- The Washington Times - Thursday, December 31, 2009


The editorial “Greenbacks for green tech” (Opinion, Monday) makes a deep investigation of the costs of green technology, but it does not acknowledge any of the benefits.

As an industry, green technology is expected to grow a great deal thanks to the international focus on climate change and pollution. Whether or not Americans will have access to the jobs, investment and revenue that have been observed within the green industry in Japan and Taiwan is of little consequence. If Americans are not designing and manufacturing energy-conscious products, the Swiss and Danish will, and they will sell them here in the United States. Energy Secretary Steven Chu’s policy is a step in the right direction in order to maintain America’s technological competitiveness.

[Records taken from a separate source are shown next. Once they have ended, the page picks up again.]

-- ==== Sys2Proof/Machine/Fetch.lean ====
section
/-! DEFINITION. Which instruction BBT takes next, and where an opcode-table word is put for it. BBT fetches nothing from
memory (`00_scope.md` R5): a host command word is passed in by the host when SEQ is Idle (`20_memory.md` R68,
`30_encoding.md` R76), and a wire command byte comes from CMD when SELECT has just been asserted. -/

namespace Sys2Proof.Machine

/-- With SEQ Idle (R157, R158): a stopped BBT takes no step unless the word issued is refused first; with nothing left to
issue BBT waits; otherwise the host's next word is decoded. -/
def fetchHost (s : State) : Except Result (Instr × State) :=
  match s.program with
  | [] => .error (if s.isStopped then .fault (.stuck s) else .next s)
  | w :: rest =>
    match decodeHcw w with
    | .reject why => .error (refuseWord why w { s with program := rest })
    | .instr i => .ok (i, { s with program := rest })

/-- What the next step runs: the instruction and the state it runs in, or the step's whole outcome where it runs none.
While an operation is in progress the sequencer goes on with it, one position a step (R22), unless BBT is stopped; right
after `SelAssert` the next thing to send is the command byte, read by its two fields (R71). -/
def nextInstr (s : State) : Except Result (Instr × State) :=
  match s.seq with
  | .idle => fetchHost s
  | .transact _ .selAssert => .ok (decodeWire s.cmdByte, s)
  | _ => .error (advance s)

/-- Put an opcode-table word where the next step takes it. A host command word goes to the head of the host's program,
with SEQ Idle, as the host issues only then (R21). A wire command byte goes to CMD of a frame whose SELECT has just been
asserted, its payload zero. A width the table does not have places nothing. -/
def placeWord (s : State) (nbits w : Nat) : State :=
  if nbits = 48 then { s with seq := .idle, program := BitVec.ofNat 48 w :: s.program }
  else if nbits = 8 then
    let b := BitVec.ofNat 8 w
    { s with seq := .transact { address := b.setWidth 7, payload := 0, isRead := b.msb } .selAssert, cmd := .val b }
  else s

end Sys2Proof.Machine
end

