-- ==== Sys2Proof/Machine/Fixtures.lean ====
section
/-! DEFINITION. The device's side, in the terms claims use: what the trace shows a device that watches the lines, an
oracle as a function of the trace (`10_state.md` R23), and the fixtures of `95_test_vectors.md` §0. The fixtures are test
oracles, not part of BBT (decision D26): no operation reads this file. -/

namespace Sys2Proof.Machine

/-- The level last written to an output line, `Undef` if none was (R27, R91). -/
def lastWrite (l : OutLine) (tr : List Event) : Held Level :=
  tr.foldl (fun h e => match e with
    | .write l' v => if l' = l then .val v else h
    | _ => h) .undef

/-- The mode last set on a line, `Unconfigured` if none was (R26, R90). -/
def lastMode (l : Line) (tr : List Event) : Mode :=
  tr.foldl (fun h e => match e with
    | .mode l' m => if l' = l then m else h
    | _ => h) .unconfigured

/-- A device as a function of the trace so far. -/
abbrev Oracle := List Event → Level

/-- Every read among the events `es`, which follow `before`, was answered as the oracle answers. -/
def follows (o : Oracle) : List Event → List Event → Bool
  | _, [] => true
  | before, e :: es =>
    (match e with
      | .read v => v == o before
      | _ => true) && follows o (before ++ [e]) es

/-- What a device that latches DATA_OUT at each active edge of CLOCK while SELECT is Low has seen (R55, R115):
whether a frame is open, the bits latched in it so far, and the frames closed, oldest first. -/
structure Latched where
  dataOut : Held Level
  inFrame : Bool
  bits    : List Bool
  frames  : List (List Bool)
deriving DecidableEq, Repr

/-- One event as that device sees it. A DATA_OUT that is `Undef` latches as 0; BBT clocks no such bit. -/
def latchEvent (d : Latched) : Event → Latched
  | .write .dataOut v => { d with dataOut := .val v }
  | .write .select .low => { d with inFrame := true, bits := [] }
  | .write .select .high =>
      if d.inFrame then { d with inFrame := false, frames := d.frames ++ [d.bits] } else d
  | .write .clock .low => if d.inFrame then { d with bits := d.bits ++ [bit (d.dataOut.read .low)] } else d
  | .write .clock .high => d
  | .mode _ _ => d
  | .read _ => d
  | .delay _ => d
  | .call _ => d
  | .ret _ _ => d

/-- What the device has latched over a trace. -/
def latched (tr : List Event) : Latched :=
  tr.foldl latchEvent { dataOut := .undef, inFrame := false, bits := [], frames := [] }

/-- The bits of a value in wire order, most significant first (R53, R54). -/
def wireBits {n : Nat} (v : BitVec n) : List Bool := (List.range n).map fun t => v.getLsbD (n - 1 - t)

/-- The levels of a value in wire order (R53, R94). -/
def wireLevels {n : Nat} (v : BitVec n) : List Level := (wireBits v).map level

/-- The value whose wire order the bits are; the last bit is bit 0. -/
def ofWireBits (n : Nat) (bs : List Bool) : BitVec n := bs.foldl (fun v b => (v <<< 1) ||| (if b then 1 else 0)) 0

/-- LOOPBACK: DATA_OUT wired to DATA_IN. -/
def loopback : Oracle := fun tr => (lastWrite .dataOut tr).read (Config.undefLevel .dataOut tr.length)

/-- STUCK_L and STUCK_H. -/
def stuckAt (v : Level) : Oracle := fun _ => v

/-- SCRIPT: in a frame the read of slot t returns bit 39-t of the 40 script bits; outside a frame reads return Low. -/
def script (bytes : BitVec 40) : Oracle := fun tr =>
  let d := latched tr
  if d.inFrame then level (bytes.getLsbD (40 - d.bits.length)) else .low

/-- The registers a device that stores every whole write frame holds after those frames; an address never written
holds its value in `store`, or 0. -/
def storeAfter (store : List (Addr7 × Word)) (frames : List (List Bool)) : List (Addr7 × Word) :=
  frames.foldl (fun st f =>
    let fo := ofWireBits 40 f
    if f.length = 40 ∧ fo.getLsbD 39 = false then (fo.extractLsb' 32 7, fo.extractLsb' 0 32) :: st else st) store

/-- A register of a store; 0 where none is listed. -/
def readStore (store : List (Addr7 × Word)) (a : Addr7) : Word := ((store.find? fun e => e.1 = a).map Prod.snd).getD 0

/-- REGSTORE: on a read frame, slots 8 to 39 give the stored register, most significant bit first; every other read
is Low. -/
def regStore (store : List (Addr7 × Word)) : Oracle := fun tr =>
  let d := latched tr
  let t := d.bits.length - 1
  if d.inFrame ∧ 8 ≤ t ∧ (d.bits.headD false) then
    level ((readStore (storeAfter store d.frames) (ofWireBits 7 ((d.bits.drop 1).take 7))).getLsbD (39 - t))
  else .low

end Sys2Proof.Machine
end

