-- ==== Sys2Proof/Laws/Trace.lean ====
section
/-! SUPPORT. The trace and the line state together: every position keeps the lines and modes what the trace says they
are (`10_state.md` R26 to R29, R37), and the reads of an operation's events are counted. -/

namespace Sys2Proof.Machine

/-- Matching the trace rests on three fields only. -/
theorem State.MatchesTrace.congr {s t : State} (h : s.MatchesTrace) (hl : t.lines = s.lines) (hm : t.modes = s.modes)
    (ht : t.trace = s.trace) : t.MatchesTrace := by
  obtain ⟨a, b⟩ := h
  refine ⟨fun l => ?_, fun l => ?_⟩
  · rw [ht, ← a l]; cases l <;> simp [State.line, hl]
  · rw [ht, ← b l]; cases l <;> simp [State.mode, hm]

/-- A line written is the line last written in the trace (R27, R91). -/
theorem matchesTrace_lineWrite {s : State} (h : s.MatchesTrace) (l : OutLine) (v : Level) :
    (lineWrite l v s).MatchesTrace := by
  obtain ⟨a, b⟩ := h
  refine ⟨fun l' => ?_, fun l' => ?_⟩
  · have := a l'
    simp only [lineWrite, State.line_emit, State.line_setLine, State.emit_trace, State.setLine_trace, lastWrite,
      List.foldl_append, List.foldl_cons, List.foldl_nil] at this ⊢
    split <;> [rfl; exact this]
  · simp [lineWrite, lastMode]; simpa [lastMode] using b l'

/-- A mode set is the mode last set in the trace (R26, R90). -/
theorem matchesTrace_lineMode {s : State} (h : s.MatchesTrace) (l : Line) (m : Mode) :
    (lineMode l m s).MatchesTrace := by
  obtain ⟨a, b⟩ := h
  refine ⟨fun l' => ?_, fun l' => ?_⟩
  · simp [lineMode, lastWrite]; simpa [lastWrite] using a l'
  · simp [lineMode, State.mode_setMode, lastMode]; split <;> [rfl; simpa [lastMode] using b l']

/-- A read changes no line and no mode (R92). -/
theorem matchesTrace_lineRead {s : State} (h : s.MatchesTrace) : (lineRead s).MatchesTrace := by
  obtain ⟨a, b⟩ := h
  refine ⟨fun l' => ?_, fun l' => ?_⟩
  · have := a l'; cases l' <;> simp [State.line, lastWrite] at this ⊢ <;> exact this
  · have := b l'; cases l' <;> simp [State.mode, lastMode] at this ⊢ <;> exact this

/-- A Delay, Call or Return event says nothing of the lines (R37, R93). -/
theorem matchesTrace_emit {s : State} (h : s.MatchesTrace) (e : Event)
    (he : (∀ l v, e ≠ .write l v) ∧ (∀ l m, e ≠ .mode l m) ∧ ∀ v, e ≠ .read v) : (s.emit e).MatchesTrace := by
  obtain ⟨a, b⟩ := h
  cases e <;> simp at he <;> refine ⟨fun l' => ?_, fun l' => ?_⟩ <;> simp [lastWrite, lastMode] <;>
    first | simpa [lastWrite] using a l' | simpa [lastMode] using b l'

theorem matchesTrace_shiftStep {s : State} (h : s.MatchesTrace) (b : Byte) (i : Fin 8) (st : SlotStep) :
    (shiftStep b i st s).MatchesTrace := by
  have h' : (if i = 7 ∧ st = .s1 then loadByte b s else s).MatchesTrace := by
    split; exacts [h.congr rfl rfl rfl, h]
  unfold shiftStep
  revert h'
  generalize (if i = 7 ∧ st = .s1 then loadByte b s else s) = s'
  intro h'
  cases st <;> simp only [shiftBit]
  · exact matchesTrace_lineWrite h' _ _
  · exact matchesTrace_emit h' _ (by simp)
  · exact matchesTrace_lineWrite h' _ _
  · exact (matchesTrace_lineRead h').congr rfl rfl rfl
  · exact matchesTrace_emit h' _ (by simp)
  · exact matchesTrace_lineWrite h' _ _

theorem matchesTrace_act {s : State} (h : s.MatchesTrace) (p : Seq) : (act p s).MatchesTrace := by
  cases p with
  | idle => exact h
  | init k =>
    fin_cases k
    · exact matchesTrace_lineMode h _ _
    · exact matchesTrace_lineWrite h _ _
    · exact matchesTrace_lineMode h _ _
    · exact matchesTrace_lineWrite h _ _
    · exact matchesTrace_lineMode h _ _
    · exact (matchesTrace_lineMode h .dataIn (.input Config.dinPull)).congr rfl rfl rfl
  | xfer b i st => exact matchesTrace_shiftStep h _ _ _
  | transact t pos =>
    cases pos with
    | selAssert => exact matchesTrace_lineWrite h _ _
    | selDeassert => exact matchesTrace_lineWrite h _ _
    | byte j i st =>
      simp only [act, frameStep]
      split
      · unfold storeByte
        split <;> exact (matchesTrace_shiftStep h _ _ _).congr rfl rfl rfl
      · exact matchesTrace_shiftStep h _ _ _

theorem matchesTrace_complete {s : State} (h : s.MatchesTrace) : (complete s).MatchesTrace := by
  unfold complete
  split
  · exact h
  · exact (matchesTrace_emit h (.ret .init .none) (by simp)).congr rfl rfl rfl
  · exact (matchesTrace_emit h (.ret .xfer (.byte s.rxbByte)) (by simp)).congr rfl rfl rfl
  · rename_i t _ _
    exact (matchesTrace_emit h (.ret t.name (.word s.accWord)) (by simp)).congr rfl rfl rfl

/-- Every position keeps the line state what the trace says it is. -/
theorem matchesTrace_perform {s : State} (h : s.MatchesTrace) (p : Seq) : (perform p s).MatchesTrace := by
  have := matchesTrace_act (h.congr rfl rfl rfl : ({ s with seq := p } : State).MatchesTrace) p
  unfold perform
  split; exacts [this, matchesTrace_complete this]

/-! ### Counting reads -/

theorem readCount_append (es fs : List Event) : readCount (es ++ fs) = readCount es + readCount fs := by
  simp [readCount]

theorem readCount_byteEvents (out received : Byte) : readCount (byteEvents out received) = 8 := by
  simp [readCount, byteEvents, slotEvents]

theorem readCount_frameEvents (cmd : Byte) (payload : Word) (stat : Byte) (result : Word) :
    readCount (frameEvents cmd payload stat result) = 40 := by
  simp only [frameEvents, readCount_append, readCount_byteEvents]
  simp [readCount]

end Sys2Proof.Machine
end

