-- ==== Sys2Proof/Tests/Slice0.lean ====
section
/-! SUPPORT. The model's own tests: ill-formed terms, words written out from the encoding tables, the vectors of
`95_test_vectors.md` as single steps, and a witness for the hypotheses of every statement. -/

namespace Sys2Proof.Tests

open Sys2Proof Sys2Proof.Machine

/-! ### Helpers -/

/-- The state an outcome gives, if it gives one. -/
def nextOf : Result → Option State
  | .next t => some t
  | .fault _ => none
  | .refused _ => none

/-- The state an instruction leaves. -/
def after (i : Instr) (s : State) : State := (nextOf (exec i s)).getD s

theorem exec_after {i : Instr} {s : State} (h : (nextOf (exec i s)).isSome = true) : exec i s = .next (after i s) := by
  unfold after
  cases hr : exec i s <;> simp_all [nextOf]

/-- Initialised and between operations, with the levels the next reads give. -/
def ready (levels : List Level) : State :=
  { State.reset with
    initDone := true
    modes := ⟨.output, .output, .input .none, .output⟩
    lines := ⟨.val .high, .undef, .val .high⟩
    dataIn := levels }

/-- In the middle of an operation. -/
def busy (q : Seq) : State := { ready [] with seq := q }

/-- Stopped by an earlier fault. -/
def stopped : State := { State.reset with fault := [.notInitialized (.xfer 0x00)] }

/-- The state INIT leaves from reset. -/
def booted : State := afterInit State.reset

/-- The frame whose first byte is `0x21`, SELECT just asserted. -/
def selected : State :=
  { busy (.transact ⟨0x21, 0x12345678, false⟩ .selAssert) with cmd := .val 0x21, lines := ⟨.val .high, .undef, .val .low⟩ }

theorem booted_ready : booted.Ready := ⟨rfl, rfl, rfl, rfl⟩
theorem ready_ready (levels : List Level) : (ready levels).Ready := ⟨rfl, rfl, rfl, rfl⟩
theorem reset_readyForInit : State.reset.ReadyForInit := ⟨rfl, rfl, rfl⟩

/-! ### Ill-formed terms -/

/-- R78: an address of 0x80 or more is no operand of TRANSACT_W. -/
theorem test_wellFormed_transactW :
    (Instr.transactW 0x80 0).wellFormed = false ∧ (Instr.transactW 0xFF 0).wellFormed = false ∧
    (Instr.transactW 0x7F 0).wellFormed = true := by decide
theorem test_wellFormed_transactR :
    (Instr.transactR 0x80 0).wellFormed = false ∧ (Instr.transactR 0xFF 0).wellFormed = false ∧
    (Instr.transactR 0x7F 0).wellFormed = true := by decide
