-- ==== Sys2Proof/Machine/Step.lean ====
section
/-! DEFINITION. The step of the machine (spec/00_scope.md rule R9), and where it takes its next command
word from. -/

namespace Sys2Proof.Machine

/-- One step: one transaction of the host, with the whole command when the transaction is a `CMD` write. -/
def step (s : State) : Host.Outcome State Fault Refusal := stepOnce s

/-- The state with a `CMD` write of the word `w` as the host's next transaction: the engine has no program
counter and fetches nothing (rules R20 and R46), so this is where a step finds its command. -/
def State.withFetchWord (s : State) (nbits w : Nat) : State :=
  { s with pending := .regWrite Reg.cmd.number (BitVec.ofNat 32 (w % 2 ^ nbits)) :: s.pending }

end Sys2Proof.Machine
end

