/-- `GCMD` (rule R155): the plaintext at `DST` when the supplied tag is the tag of the ciphertext, or
`InvalidKeyLength`, or `UnsupportedNonceLength`, or `AccessFault`, or, when any byte of the tag differs,
`AuthenticationError` with no byte of memory changed, in this order. -/
def Obligations.GcmdVerifiesThenDecrypts : Prop :=
  encode .gcmd = 0x00000017 ∧ ∀ s : State, s.mem.wf →
    (s.keyLengthOk → s.ivlen.toNat = 12 → s.gcmRangesOk →
      gcmTag s.keyOperand s.nonceOperand s.aadOperand s.dataOperand = s.tagOperand →
      Completes .gcmd s s.slen.toNat (gcmCtr s.dataOperand s.keyOperand s.nonceOperand)) ∧
    (¬ s.keyLengthOk → FaultsWith .gcmd s 1) ∧
    (s.keyLengthOk → s.ivlen.toNat ≠ 12 → FaultsWith .gcmd s 10) ∧
    (s.keyLengthOk → s.ivlen.toNat = 12 → ¬ s.gcmRangesOk → FaultsWith .gcmd s 9) ∧
    (s.keyLengthOk → s.ivlen.toNat = 12 → s.gcmRangesOk →
      gcmTag s.keyOperand s.nonceOperand s.aadOperand s.dataOperand ≠ s.tagOperand →
      FaultsWith .gcmd s 5)

/-! ## Fields and tables -/

/-- Rule R63: the laws of `gmul8`, for all bytes. -/
def Obligations.ByteFieldLaws : Prop :=
  ∀ a b c : Byte,
    gmul8 a b = gmul8 b a ∧ gmul8 a 0x01 = a ∧ gmul8 a 0x00 = 0x00 ∧ gmul8 a 0x02 = xtime a ∧
    gmul8 a 0x03 = xtime a ^^^ a ∧ gmul8 a (b ^^^ c) = gmul8 a b ^^^ gmul8 a c ∧
    gmul8 a (gmul8 b c) = gmul8 (gmul8 a b) c ∧
    (a ≠ 0 → ∃ x, gmul8 a x = 0x01 ∧ inv8 a = x ∧ ∀ y, gmul8 a y = 0x01 → y = x) ∧
    inv8 0x00 = 0x00

/-- Rules R64 and R65: the S-box table is the affine map of the field inverse and has no fixed point, and the
inverse S-box undoes it and is undone by it. -/
def Obligations.SboxTablesAreTheirDefinitions : Prop :=
  ∀ a b : Byte, b = inv8 a →
    sbox a = b ^^^ b.rotateLeft 1 ^^^ b.rotateLeft 2 ^^^ b.rotateLeft 3 ^^^ b.rotateLeft 4 ^^^ 0x63 ∧
      sbox a ≠ a ∧ invSbox (sbox a) = a ∧ sbox (invSbox a) = a

/-- Rule R66: the round constants, by repeated doubling from 1. -/
def Obligations.RoundConstants : Prop :=
  rcon 1 = 0x01 ∧ (∀ j, 1 ≤ j → rcon (j + 1) = xtime (rcon j)) ∧
    (List.range 10).map (fun j => rcon (j + 1)) =
      [0x01, 0x02, 0x04, 0x08, 0x10, 0x20, 0x40, 0x80, 0x1b, 0x36]

/-- Rule R69: `bit(X, i)` is bit `7 - (i mod 8)` of byte `i div 8`, and a block is its 128 bits. -/
def Obligations.BlockBitNumbering : Prop :=
  ∀ x : Bytes, x.length = 16 →
    (∀ i, i < 128 → (blockBits x).getMsbD i = (x.getD (i / 8) 0).getLsbD (7 - i % 8)) ∧
    bitsBlock (blockBits x) = x

/-- Rule R72: the laws of `gf128_mul`, for all blocks. -/
def Obligations.BlockFieldLaws : Prop :=
  ∀ x y w : Bytes, x.length = 16 → y.length = 16 → w.length = 16 →
    gf128Mul x y = gf128Mul y x ∧ gf128Mul x (0x80 :: zeros 15) = x ∧
    gf128Mul x (zeros 16) = zeros 16 ∧
    gf128Mul (xorBytes x w) y = xorBytes (gf128Mul x y) (gf128Mul w y) ∧
    gf128Mul (gf128Mul x y) w = gf128Mul x (gf128Mul y w)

Taiwan, for example, is a leader in solar and wind energy technologies. At present rates of growth, the island nation’s green tech is expected to be a $375 billion industry by 2015. Government investment in research and development for green tech is planned at around $650 million during the next five years. This concrete growth is in addition to the positive image that green tech has acquired among more and more people throughout the world, which makes Taiwan’s products more attractive.

The United States, like Taiwan, is an innovative country. It marches unafraid into daunting endeavors, as in the Apollo Project and the American Highway System. Government investment in green tech reminds the world of this fact.


Bethesda, Md.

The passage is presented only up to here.